【令和時代における交通インフラの人材採用46】女性運転手に必要な「ウェルカム体制」 女性バス運転手協会代表理事 中嶋美恵


 前回、前々回では、女性のバス運転手を増やすには、ハード面、ソフト面両方の改善が必要であることを書かせていただきました。しかし、実はもっと大切なことがあります。それは「ウエルカム体制の充実」です。

 近年、バス事業者は女性バス運転手確保のため、本社上層部、人事部や総務部、また現場の営業所内勤部署でも非常に尽力されていらっしゃいます。これだけの準備をしたのだから、女性を採用しても定着してくれるだろうと考え、実践されるのですが、残念ながら入社後すぐに退職してしまう女性は少なくありません。

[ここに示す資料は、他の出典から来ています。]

/-- A write of SHADOW_REVERT (R440): in every register of a group of the mask the RWS fields take the active value and its other bits stand; every
other register, every active word and every other piece of state is as before. -/
def Obligations.ShadowRevert : Prop :=
  ∀ (s : State) (g : Fin 4294967296),
    Answers (.shadowRevert g) s fun t =>
      (∀ a, inGroups g.val a = true →
        t.rd a = (s.chip.rd a &&& ~~~(RegMap.rwsMask a)) ||| (s.chip.act a &&& RegMap.rwsMask a)) ∧
      (∀ a, inGroups g.val a = false → t.rd a = s.chip.rd a) ∧ t = { s.chip with regs := t.regs }

/-! ## Bridges and the bus matrix -/

/-- A bridge (R24): a transfer clears its quiet bit; a register request towards an island that is gated or in reset ends in an error response of
cause ISL_GATED to its master, a data transfer waits, and a transfer towards a running island takes with it what waited in its direction. A bridge
with nothing waiting that has been idle long enough is quiescent. -/
def Obligations.Bridges : Prop :=
  ∀ (s : State) (b : Fin 16) (back : Bool),
    let toIsl := if back then (bridgeEnds.getD b.val (0, 0)).1 else (bridgeEnds.getD b.val (0, 0)).2
    (∀ m a, s.chip.islDown toIsl = true →
      Answers (.bridgeTransfer b back (some (m, a))) s fun t => t.bitOf Reg.CLK.BRG_QUIET.QUIET b.val = false ∧
        lastResp t m.val = .err 7 ∧ Recorded Ev.POOL.BUS_ERR s.chip t ∧ t.clk = s.chip.clk ∧
        KeptBut [0x03, 0x05] [Reg.CLK.BRG_QUIET.QUIET] s.chip t) ∧
    (s.chip.islDown toIsl = true →
      Answers (.bridgeTransfer b back none) s fun t => t.bitOf Reg.CLK.BRG_QUIET.QUIET b.val = false ∧
        Tab.get 0 t.clk.waits (2 * b.val + back.toNat) = Tab.get 0 s.chip.clk.waits (2 * b.val + back.toNat) + 1 ∧
        Kept [Reg.CLK.BRG_QUIET.QUIET] s.chip t ∧ t = { s.chip with regs := t.regs, clk := t.clk }) ∧
    (s.chip.islDown toIsl = false →
      Answers (.bridgeTransfer b back none) s fun t => t.bitOf Reg.CLK.BRG_QUIET.QUIET b.val = false ∧
        Tab.get 0 t.clk.waits (2 * b.val + back.toNat) = 0 ∧
        Kept [Reg.CLK.BRG_QUIET.QUIET] s.chip t ∧ t = { s.chip with regs := t.regs, clk := t.clk }) ∧
    (Tab.get 0 s.chip.clk.waits (2 * b.val) = 0 → Tab.get 0 s.chip.clk.waits (2 * b.val + 1) = 0 →
      Answers (.bridgeQuiescent b) s fun t => t.bitOf Reg.CLK.BRG_QUIET.QUIET b.val = true ∧
        Kept [⟨Reg.CLK.BRG_QUIET.addr, b.val, 1⟩] s.chip t ∧ Quiet s.chip t)
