/-- Example 1 of RFC 4493, the empty message. -/
theorem test_cmac : beNat (cmac (beBytes 16 0x2b7e151628aed2a6abf7158809cf4f3c) []) = 0xbb1d6929e95937287fa37d129b756746 := by decide +kernel

/-- The example of FIPS 180 for "abc". -/
theorem test_sha256 : beNat (sha256 [0x61, 0x62, 0x63]) = 0xba7816bf8f01cfea414140de5dae2223b00361a396177a9cb410ff61f20015ad := by decide +kernel

/-- The check value of CRC-32C over the digits 1 to 9. -/
theorem test_crc32c : crc32c [0x31, 0x32, 0x33, 0x34, 0x35, 0x36, 0x37, 0x38, 0x39] = 0xE3069283 := by decide +kernel

/-! ## Commands, with results from the spec's own examples -/

/-- The example of the scope chapter: the part number of TOP.ID. -/
theorem test_part_number : (({} : Chip).rd Reg.TOP.ID.addr).toNat / 65536 = 0x3216 := by decide

/-- The example of chapter 20: window sums of 67,728 and 67,760 over 32 results, and the first output after the step. -/
theorem test_monitor_rounding : roundEven 67728 32 = 2116 ∧ roundEven 67760 32 = 2118 ∧ roundEven (20 * 3242 + 12 * 2116) 32 = 2820 := by decide

/-- The window before it: 19 results of 3,242 and 13 of 2,116, newest first. -/
def steady : List (Nat × Bool × Bool) := List.replicate 19 (3242, false, false) ++ List.replicate 13 (2116, false, false)

/-- The laser of that example before its 20th result of 3,242. -/
def laser : Chip :=
  let u := chip [(Reg.MON.MON_CTRL.EN, 1), (Reg.MON.FILT_CFG.PRESET 4, 2), (Reg.MON.LIM_THR.HI 4, 2730), (Reg.MON.LIM_THR.LO 4, 1365),
    (Reg.MON.LIM_CFG.ACTION 4, 1), (Reg.MON.LIM_CFG.HYST 4, 10), (Reg.MON.LIM_CFG.N 4, 3)] awake
  { u with mon := { u.mon with cur := some (4, 0x00040400#32), chans := [(4, { fresh := 31, win := steady })] } }

/-- Its 20th result, sixteen samples of 0.95 V: the output of step 2 and the first violation. -/
theorem test_monitor_output : let t := after (.monResult (List.replicate 16 950000000)) laser
    t.getF (Reg.MON.FILT_VAL.VALUE 4) = 2820 ∧ (t.monCh 4).viol = 1 ∧ t.bitOf Reg.MON.LIM_ACTIVE.ACTIVE 4 = false := by decide +kernel

/-- Pool 1 of the example of chapter 16: word 18,759 has a wrong bit. -/
def suspect : Chip :=
  { chip [(spareFld 1 3, 8), (Reg.POOL.POOL_CFG.LOG_CORR, 1)] awake with pool := { awake.pool with words := [(131072 + 18759, { data := 7, flips := 4, known := 255 })] } }

/-- A read of the word by core 2 is corrected, with an entry of type 1 that holds the word's address (R403, R410). -/
theorem test_pool_corrected : let t := after (.poolRead 2 149831 0 0) suspect
    lastResp t 2 = .data (bytes64 7) ∧ (t.rd (Ev.POOL.CORR.base + 0xF0)).getLsbD Ev.POOL.CORR.bit = true ∧
    t.getF Reg.POOL.MEV_HEAD_INFO.TYPE = 1 ∧ t.getF Reg.POOL.MEV_HEAD_INFO.MASTER = 2 ∧ t.getF Reg.POOL.MEV_HEAD_ADDR.ADDR = 0x80124A38 := by decide +kernel

/-- Steps 5 and 6: the repair of bank 3, row 73, and the spare rows that are left. -/
theorem test_pool_repair : let t := after .repairDone (after (.repairGo 1 3 73) (chip [(Reg.POOL.POOL_CFG.LOG_CORR, 0)] suspect))
    t.getF (spareFld 1 3) = 7 ∧ t.getF Reg.POOL.REPAIR_STAT.RESULT = 0 ∧ t.flag Reg.POOL.REPAIR_STAT.BUSY = false ∧
    131072 + 18759 ∈ rowWords 1 3 73 := by decide +kernel

/-- A write of the settings of chapter 18's example. -/
theorem test_sampler_settings : let t := after (.smpConfigWrite false 0x90040100#32) awake
    t.flag Reg.EVC.SMP_CFG.EN = true ∧ t.getF Reg.EVC.SMP_CFG.CLASS = 1 ∧ t.getF Reg.EVC.SMP_CFG.DITHER = 4 ∧ t.getF Reg.EVC.SMP_CFG.SRC = 1 := by decide

/-- The reserved part of a register discards what is written. -/
theorem test_register_write : let t := after (.registerWrite 0 false 0x00500204#32 0xFF123456#32 15) (chip [(Reg.EVC.SMP_PERIOD.N, 0xABCDEF)] awake)
    (t.rd 0x00500204).toNat = 0x123456 := by decide

/-- A stop that the spec leaves no effect to: a clock ratio outside its limits (R463). -/
theorem test_stop_by_ratio : (match exec (.registerWrite 0 false 0x00100020#32 0#32 15) (st awake) with
    | .next _ => false
    | .fault f => f == .clockRatioOutOfLimits
    | .refused _ => false) = true := by decide

/-- A step runs the command in front and keeps the rest of the queue. -/
theorem test_step_takes_front : (match step { st (tx 2 1) with pending := [.muteSet .A, .phaseOk] } with
    | .next t => t.pending == [.phaseOk] && t.chip.txState .A == 4
    | .fault _ => false
    | .refused _ => false) = true := by decide

/-- A write with a byte not enabled is discarded and sets BAD_ACCESS (R6). -/
theorem test_bad_access : let t := after (.registerWrite 0 false 0x00500204#32 0xFF123456#32 7) awake
    t.rd 0x00500204 = RegMap.reset 0x00500204 ∧ (t.rd (Ev.TOP.BAD_ACCESS.base + 0xF0)).getLsbD Ev.TOP.BAD_ACCESS.bit = true := by decide

/-! ### The line code: check values and examples of the spec -/

/-- The shifts that R123 gives to check a table by. -/
theorem test_ldpc_shifts : [ldpcShift 0 0, ldpcShift 1 1, ldpcShift 1 10, ldpcShift 2 20, ldpcShift 3 1, ldpcShift 3 35] = [0, 104, 242, 156, 322, 48] := by
  decide

/-- The product of the two minimal polynomials of R119. -/
theorem test_bch_generator : bchGenerator = 0b100000001100001110111 := by decide

/-- The example of R125: parity bit 13,825 in DP-16QAM is b1 of symbol 640. -/
theorem test_interleaver : sentAt 2 13825 = (1, 640) := by decide

/-- Labels of R40 and R41: −3 carries 10, and 101 is the outer point at 270°. -/
theorem test_labels : symbolLevels 2 [1, 0, 1, 1, 0, 1, 0, 0] = [.int (-3), .int (-1), .int 1, .int 3] ∧
    symbolLevels 1 [1, 0, 1, 0, 1, 0] = [.int 0, ⟨-1, -1⟩, .int (-1), .int 1] := by decide

/-- The order and the labels of R44: three sequences of one 3 among two 1s, counted from 0. -/
theorem test_matcher : (List.range 3).map (nthSequence 3 [2, 1, 0, 0]) = [[0, 0, 1], [0, 1, 0], [1, 0, 0]] ∧
    (List.range 3).map (fun m => sequenceIndex [2, 1, 0, 0] (nthSequence 3 [2, 1, 0, 0] m)) = [0, 1, 2] ∧
    [0, 1, 2, 3].map ampLabel = [[0, 0], [0, 1], [1, 1], [1, 0]] ∧ matcherBits 71 = 156 := by decide

/-- A training period of R46: symbols 256 and 320 are pilots, 257 the first data symbol, 262,399 the last. -/
theorem test_period : periodSymbol 255 = .training 255 ∧ periodSymbol 256 = .pilot 0 ∧ periodSymbol 257 = .data 0 ∧
    periodSymbol 320 = .pilot 1 ∧ periodSymbol 262399 = .data 258047 := by decide

/-- The training block repeats its first half, and its first nine bits are the seed's (R46, R48). -/
theorem test_training : (trainingBlock false).length = 256 ∧ lfsrBits 9 0x0F3 9 5 = [0, 1, 1, 1, 1, 0, 0, 1, 1] ∧
    (pilots true 2) = [(1, -1), (-1, -1)] := by decide +kernel

/-- R127: every period number's first boundary; whole codewords in five periods. -/
theorem test_codeword_boundaries : firstCodeword 0 0 = 0 ∧ firstCodeword 0 1 = 3072 ∧ (258048 + 3072) % 3840 = 0 ∧
    [0, 1, 2, 3].map (fun f => 5 * 258048 / cwSymbols f) = [336, 504, 672, 1008] := by decide

/-- The example of R174: frame 1,000 begins with slot 0 and frame 1,001 with slot 22; frame starts at 5, 7 and 9. -/
theorem test_tributary_slots : tribSlot 4 1000 0 = 0 ∧ tribSlot 4 1000 821 = 21 ∧ tribSlot 4 1001 0 = 22 ∧ nextPhase 5 13198 = 7 ∧ nextPhase 7 13198 = 9 := by
  decide

/-- A header as it is built is good to the receiver, and a LAW with eight wrong bits is good under the reset tolerance only. -/
theorem test_block_header : blockHeaderGood (blockHead 13198 5 9) = true ∧ lawBytes.length = 16 ∧
    lawGood 8 (lawBytes.set 3 (0xF6 ^^^ 0xFF)) = true ∧ lawGood 7 (lawBytes.set 3 (0xF6 ^^^ 0xFF)) = false := by decide +kernel

/-- AES-256-GCM on a block of zeros under a key of zeros: test case 14 of the paper that NIST SP 800-38D rests on. -/
theorem test_gcm : gcmCtr (List.replicate 32 0) (List.replicate 12 0) (List.replicate 16 0) = beBytes 16 0xCEA7403D4D606B6E074EC5D3BAF39D18 ∧
    gcmTag (List.replicate 32 0) (List.replicate 12 0) [] (beBytes 16 0xCEA7403D4D606B6E074EC5D3BAF39D18) =
      beBytes 16 0xD0D1C8A799996BF0265B98B5D48AB919 := by decide +kernel

/-- The IV of R341: epoch 42, SID 1, trail 3, FSN 258. -/
theorem test_iv : frameIv 42 1 3 258 = [0, 0, 0, 42, 0x43, 0, 0, 0, 0, 0, 1, 2] := by decide

/-- The pre-distorter at reset is the identity: 4 × 8 × x in units of 1/32 code; clipping at 127 codes (R57, R68). -/
theorem test_drive : awake.preDistort .A 2 (-37) 1 = 32 * (-37) ∧ awake.preDistort .B 0 128 1 = 32 * 128 ∧
    clip 32 (32 * 128) = (32 * 127, true) ∧ clip 32 (-32 * 127) = (-32 * 127, false) ∧ awake.dacScale .A = 32 := by decide

/-- Patterns of R234: PRBS7 from a register of ones; code 9 behaves as PRBS31; the Gray order of the symbols. -/
theorem test_patterns : prbsBits 0 0x7F 14 false = some [1, 1, 1, 1, 1, 1, 1, 0, 0, 0, 0, 0, 0, 1] ∧ prbsTaps 9 = some (31, 28) ∧
    grayPam4 [0, 0, 0, 1, 1, 1, 1, 0] = [0, 1, 2, 3] := by decide

end Sys2Proof.Tests
end

section
/-! SUPPORT. What every step keeps of the stores of the chip (R4): an invariant over the stores alone, one law per operation
that says it keeps the invariant, and from these the law for a step. A law's proof is the operation's own text with each
operation in it replaced by that operation's law: `.ite` stands for an `if`, `.foldl` for a fold, `.same` for an update of
fields that hold no store. -/

namespace Sys2Proof.Machine

/-- The invariants over the stores of a chip: the canonical form of the register stores, the canonical form of the memories,
and that what the fuses `f` say stays said (R358, R379). -/
inductive StoreInv where
  | registers
  | memories
  | fuses (f : Fuse)

/-- The stores of a chip: the fields that the invariants speak of. -/
structure Stores where
  regs : List (Nat × Word)
  actRegs : List (Nat × Word)
  live : List (Nat × Word)
  words : List (Nat × PoolWord)
  flash : List (Nat × Nat)
  fuse : Fuse

/-- The stores of the chip. -/
def Chip.stores (s : Chip) : Stores := ⟨s.regs, s.actRegs, s.live, s.pool.words, s.boot.flash, s.fuse⟩

/-- The invariant of the stores. -/
def StoreInv.Holds (k : StoreInv) (v : Stores) : Prop :=
  match k with
  | .registers => Store.wf RegMap.reset v.regs = true ∧ Store.wf RegMap.reset v.actRegs = true ∧ Store.wf Live.reset v.live = true
  | .memories => Store.wf (fun _ => ({} : PoolWord)) v.words = true ∧ Store.wf (fun _ => 0xFF) v.flash = true
  | .fuses f =>
    (f.otpKilled = true → v.fuse.otpKilled = true) ∧ (∀ k, f.otpKey = some k → v.fuse.otpKey = some k) ∧
    (f.authOnly = true → v.fuse.authOnly = true)

/-- The chip whose stores meet the invariant. -/
def Chip.Inv (s : Chip) (k : StoreInv) : Prop := k.Holds s.stores

/-! The steps of every law: updates of a store, and the forms a definition is built from. -/

section
set_option Elab.async false
variable {k : StoreInv} {s : Chip}

/-- An update of fields that hold no store. -/
theorem Chip.Inv.same {fi n t c x rc fe su fr pm de ws ti g pg lo le se ev ts po bo mg pc mo la re} (h : s.Inv k)
    (hp : po.words = s.pool.words := by rfl) (hb : bo.flash = s.boot.flash := by rfl) :
    Chip.Inv ⟨s.regs, s.actRegs, s.live, fi, n, s.fuse, t, c, x, rc, fe, su, fr, pm, de, ws, ti, g, pg, lo, le, se, ev, ts, po,
      bo, mg,
      pc, mo, la, re⟩ k := by
  unfold Chip.Inv Chip.stores at h ⊢
  rwa [← hp, ← hb] at h

theorem Chip.Inv.ite {c : Prop} {_ : Decidable c} {t : Chip} (h : s.Inv k) (h' : t.Inv k) : (if c then s else t).Inv k := by
  split <;> assumption

theorem Chip.Inv.iteOf {c : Prop} {_ : Decidable c} {t : Chip} (h : c → s.Inv k) (h' : ¬c → t.Inv k) :
    (if c then s else t).Inv k := by
  split
  exacts [h ‹_›, h' ‹_›]

theorem Chip.Inv.foldl {α : Type} {f : Chip → α → Chip} {l : List α} (h : s.Inv k) (hf : ∀ u x, u.Inv k → (f u x).Inv k) :
    (l.foldl f s).Inv k := by
  induction l generalizing s with
  | nil => exact h
  | cons x l ih => exact ih (hf s x h)

theorem Chip.Inv.wr (h : s.Inv k) {a w} : (s.wr a w).Inv k := by
  cases k with
  | registers => exact ⟨Store.wf_set _ _ _ _ h.1, h.2⟩
  | memories => exact h
  | fuses f => exact h

theorem Chip.Inv.setLive (h : s.Inv k) {e b} : (s.setLive e b).Inv k := by
  cases k with
  | registers => exact ⟨h.1, h.2.1, Store.wf_set _ _ _ _ h.2.2⟩
  | memories => exact h
  | fuses f => exact h

theorem Chip.Inv.setAct (h : s.Inv k) {a v} : Chip.Inv { s with actRegs := Store.set RegMap.reset s.actRegs a v } k := by
  cases k with
  | registers => exact ⟨h.1, Store.wf_set _ _ _ _ h.2.1, h.2.2⟩
  | memories => exact h
  | fuses f => exact h

theorem Chip.Inv.clear (h : s.Inv k) {p q r} :
    Chip.Inv { s with regs := Store.clear s.regs p, actRegs := Store.clear s.actRegs q, live := Store.clear s.live r } k := by
  cases k with
  | registers => exact ⟨Store.wf_clear _ _ _ h.1, Store.wf_clear _ _ _ h.2.1, Store.wf_clear _ _ _ h.2.2⟩
  | memories => exact h
  | fuses f => exact h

 その原因は「職場の居心地」にあります。居心地の良い職場とは、「自分の居場所がそこにあると感じられる。周囲の人々が好意的に自分を受け入れてくれている」と、そこで働く人が率直に感じられる場所でなければなりません。

 女性が居心地良く感じる職場とは具体的にどのような要素が必要でしょうか。まず、自然とあいさつが交わされ、笑顔で雑談しているかどうか。分からないことを尋ねたとき、嫌な顔することなく親切丁寧に教えてくれるかどうか。体調がすぐれないときや何か悩んでいるとき「大丈夫?」と気遣ってくれるかどうか、など若手もベテランも、男性も女性も、そこで働く誰もがイキイキと働いているかどうかがポイントです。

 当然、パワハラやセクハラは存在してはいけません。女性バス運転手協会には時々ハラスメントで悩む女性バス運転手の方からお電話やメールが届きます。しっかりとお話を伺い、解決方法をお伝えしたりもしています。志高く、バス事業者に入社された女性が不当な扱いで苦しみ、傷つき、泣く泣くバス業界を去るのは非常に残念です。

 また、職場で過度な女性扱いをされるのが困るというお話もよくあります。男性の職場に女性が数名加わると意識してしまうのでしょうか。何かにつけて「女性だから」と言われてしまうとかえって恐縮してしまうようです。自然に一員としてそこにいる。そんな雰囲気づくりが重要であると思います。

 女性バス運転手協会として個人個人をサポートすることのみならず、バス事業者の皆さまの環境改善(ハード面、ソフト面、ウェルカム体制)に関してもご提案を重ねています。急激に変わることは難しいかもしれませんが、できるところから一歩ずつ、進んでいくことが求められます。